# outside compressor not running, but fan does run



## reesekcmo

My central air unit works, the outside ac fan runs but the compressor is not, the contact and capacitor look ok, compressor is getting 240v, why won't it run


----------



## SABL

Could be the same reason why mine doesn't run....locked rotor in the compressor. If you're lucky it will be a capacitor.....have a pro look at it. 

How old is the unit??


----------



## Basementgeek

If it were mine, just pick up a capacitor for it and try it.

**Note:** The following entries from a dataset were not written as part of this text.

-- ==== Sys2Proof/Syntax.lean ====
section
/-!
DEFINITION. The command set CK-CMD 1 as syntax (30_encoding.md R80 to R83): one constructor of `Instr` per row of
spec/opcode_table.json. Every constructor carries the three operand fields of the one format CMD32, the ignored ones
too, because the latch PEND holds them all (10_state.md R34).
-/

namespace Sys2Proof

/-- The BANK field: which of the two round-key banks (R32, R80). -/
inductive Bank where
  | bank0
  | bank1
deriving DecidableEq, Repr

/-- The KSRC field: the master key that KSETUP takes (R80, R82). -/
inductive KeySource where
  /-- 0: the latched KEY_HI:KEY_LO. -/
  | key
  /-- 1: NAME_KEY. -/
  | name
  /-- 2: LICENSE_KEY. -/
  | license
  /-- 3: reserved; KSETUP with it is refused with RSVD (R86). -/
  | reserved
deriving DecidableEq, Repr

/-- The operand fields of format CMD32 (R80). -/
structure Fields where
  bank : Bank
  ksrc : KeySource
  imm8 : Byte
deriving DecidableEq, Repr

/-- The eight commands (R83). A field a command ignores is carried and has no effect (R87). -/
inductive Instr where
  /-- OP 0x00, no operation (R101). -/
  | nop (f : Fields)
  /-- OP 0x01, derive the round-key schedule of a master key into a bank (R110). -/
  | ksetup (f : Fields)
  /-- OP 0x02, encrypt the input block (R130). -/
  | enc (f : Fields)
  /-- OP 0x03, decrypt the input block (R131). -/
  | dec (f : Fields)
  /-- OP 0x04, clear the checksum accumulator (R151). -/
  | ckclr (f : Fields)
  /-- OP 0x05, fold one immediate byte into the checksum (R152). -/
  | foldb (f : Fields)
  /-- OP 0x06, encrypt the input block and fold the ciphertext (R153). -/
  | encfold (f : Fields)
  /-- OP 0x07, assemble and decrypt the license candidate (R170). -/
  | licasm (f : Fields)
deriving DecidableEq, Repr

/-- The command errors (60_exceptions.md R201). -/
inductive CmdError where
  /-- Illegal opcode, OP in 0x08 to 0xFF (R85). -/
  | illop
  /-- A reserved field is set, or KSETUP with KSRC = 3 (R86). -/
  | rsvd
  /-- A command that reads a bank whose KV bit is 0 (R33). -/
  | nokey
  /-- CMD or CKSUM written while BUSY = 1 (R200, R205). -/
  | ovr
deriving DecidableEq, Repr

end Sys2Proof
end

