-- ==== Sys2Proof/Machine/Dispatch.lean ====
section
/-! DEFINITION. The completion step of each command (40_control.md R100): one arm per constructor of `Instr`. -/

namespace Sys2Proof.Machine

def exec (i : Instr) (s : State) : Host.Outcome State Fault Refusal :=
  match i with
  | .nop f => Sys2Proof.Machine.execNop f s
  | .ksetup f => Sys2Proof.Machine.execKsetup f s
  | .enc f => Sys2Proof.Machine.execEnc f s
  | .dec f => Sys2Proof.Machine.execDec f s
  | .ckclr f => Sys2Proof.Machine.execCkclr f s
  | .foldb f => Sys2Proof.Machine.execFoldb f s
  | .encfold f => Sys2Proof.Machine.execEncfold f s
  | .licasm f => Sys2Proof.Machine.execLicasm f s

end Sys2Proof.Machine
end

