-- ==== Sys2Proof/Laws/Decode.lean ====
section
/-!
SUPPORT. The bits of a command word, and what the tables of the encoding do field by field.
-/

namespace Sys2Proof

/-- The bits of a concatenation, for widths given by name. -/
theorem append_bit (n m : Nat) (x : BitVec n) (y : BitVec m) (j : Nat) :
    (x ++ y).getLsbD j = if j < m then y.getLsbD j else x.getLsbD (j - m) := BitVec.getLsbD_append

/-- The bits of an encoded command (R80). -/
theorem encode_getLsbD (i : Instr) (j : Nat) : (encode i).getLsbD j =
    if j < 8 then i.op.getLsbD j
    else if j < 9 then i.fields.bank.bit.getLsbD (j - 8)
    else if j < 11 then i.fields.ksrc.code.getLsbD (j - 9)
    else if j < 16 then false
    else if j < 24 then i.fields.imm8.getLsbD (j - 16)
    else false := by
  have e : encode i = ((((((0#8 ++ i.fields.imm8 : BitVec 16) ++ 0#5 : BitVec 21) ++ i.fields.ksrc.code : BitVec 23)
    ++ i.fields.bank.bit : BitVec 24) ++ i.op : BitVec 32)) := rfl
  rw [e, append_bit 24 8, append_bit 23 1, append_bit 21 2, append_bit 16 5, append_bit 8 8]
  simp only [Nat.sub_sub, Nat.reduceAdd]
  split_ifs <;> first | rfl | omega | simp

@[simp] theorem Bank.ofBit_bit (b : Bank) : Bank.ofBit b.bit = b := by cases b <;> rfl

@[simp] theorem Bank.bit_ofBit : ∀ b : BitVec 1, (Bank.ofBit b).bit = b := by decide

@[simp] theorem KeySource.ofCode_code (k : KeySource) : KeySource.ofCode k.code = k := by cases k <;> rfl

@[simp] theorem KeySource.code_ofCode : ∀ c : BitVec 2, (KeySource.ofCode c).code = c := by decide

/-- The opcode map gives back the command whose opcode and fields it is given (R83). -/
@[simp] theorem Instr.ofOp_op (i : Instr) : Instr.ofOp i.op.toNat i.fields = some i := by cases i <;> rfl

/-- The opcode map answers with a command of that opcode and those fields. -/
theorem Instr.ofOp_eq_some {n : Nat} {f : Fields} {i : Instr} (h : Instr.ofOp n f = some i) :
    i.op.toNat = n ∧ i.fields = f := by
  unfold Instr.ofOp at h
  split at h <;> cases h <;> exact ⟨rfl, rfl⟩

/-- The opcode map has no command exactly above 7 (R85). -/
theorem Instr.ofOp_eq_none {n : Nat} {f : Fields} : Instr.ofOp n f = none ↔ 7 < n := by
  constructor
  · intro h
    by_contra hc
    have : n < 8 := by omega
    interval_cases n <;> cases h
  · intro h
    unfold Instr.ofOp
    split <;> first | rfl | omega

/-- Two words with the same six fields are the same word (R80). -/
theorem word_ext {v w : Word} (h0 : v.extractLsb' 0 8 = w.extractLsb' 0 8)
    (h1 : v.extractLsb' 8 1 = w.extractLsb' 8 1) (h2 : v.extractLsb' 9 2 = w.extractLsb' 9 2)
    (h3 : v.extractLsb' 11 5 = w.extractLsb' 11 5) (h4 : v.extractLsb' 16 8 = w.extractLsb' 16 8)
    (h5 : v.extractLsb' 24 8 = w.extractLsb' 24 8) : v = w := by
  apply BitVec.eq_of_getLsbD_eq
  intro j hj
  have key : ∀ s l : Nat, v.extractLsb' s l = w.extractLsb' s l → s ≤ j → j < s + l → v.getLsbD j = w.getLsbD j := by
    intro s l h hs hl
    have := congrArg (fun x => x.getLsbD (j - s)) h
    simpa [BitVec.getLsbD_extractLsb', show j - s < l by omega, show s + (j - s) = j by omega] using this
  by_cases a8 : j < 8
  · exact key _ _ h0 (by omega) (by omega)
  by_cases a9 : j < 9
  · exact key _ _ h1 (by omega) (by omega)
  by_cases a11 : j < 11
  · exact key _ _ h2 (by omega) (by omega)
  by_cases a16 : j < 16
  · exact key _ _ h3 (by omega) (by omega)
  by_cases a24 : j < 24
  · exact key _ _ h4 (by omega) (by omega)
  · exact key _ _ h5 (by omega) (by omega)

end Sys2Proof
end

Also, if it were mine, I would give a nice but firm smack on the side of the compressor with like a rubber mallet. If you leave a dent, you hit it to hard. That is a long shot, but been known to work.

BG


----------



## reesekcmo

My darn compressor is out. I checked the terminals and am being told there is suppose to be some resistance and there is none that means the motor is blown


----------



## aareleb

Could be a number of things. control board, fuses, barkers, t-stat. Need more info and maybe I can help.


----------



## Basementgeek

It would depend greatly on just where you are measuring this.

I would take the gamble and call in a pro. Better to loose a 100.00 on a service call than throw a good unit away that can be repaired.

BG


----------



## reesekcmo

Update is my compressor was shot and the whole condensor was replaced, the landlord was amazed at how I trouble shot it down to the part. The tech said he was glad to know this because he didnt have one on his truck, he made one visit and got it all running in one visit.


----------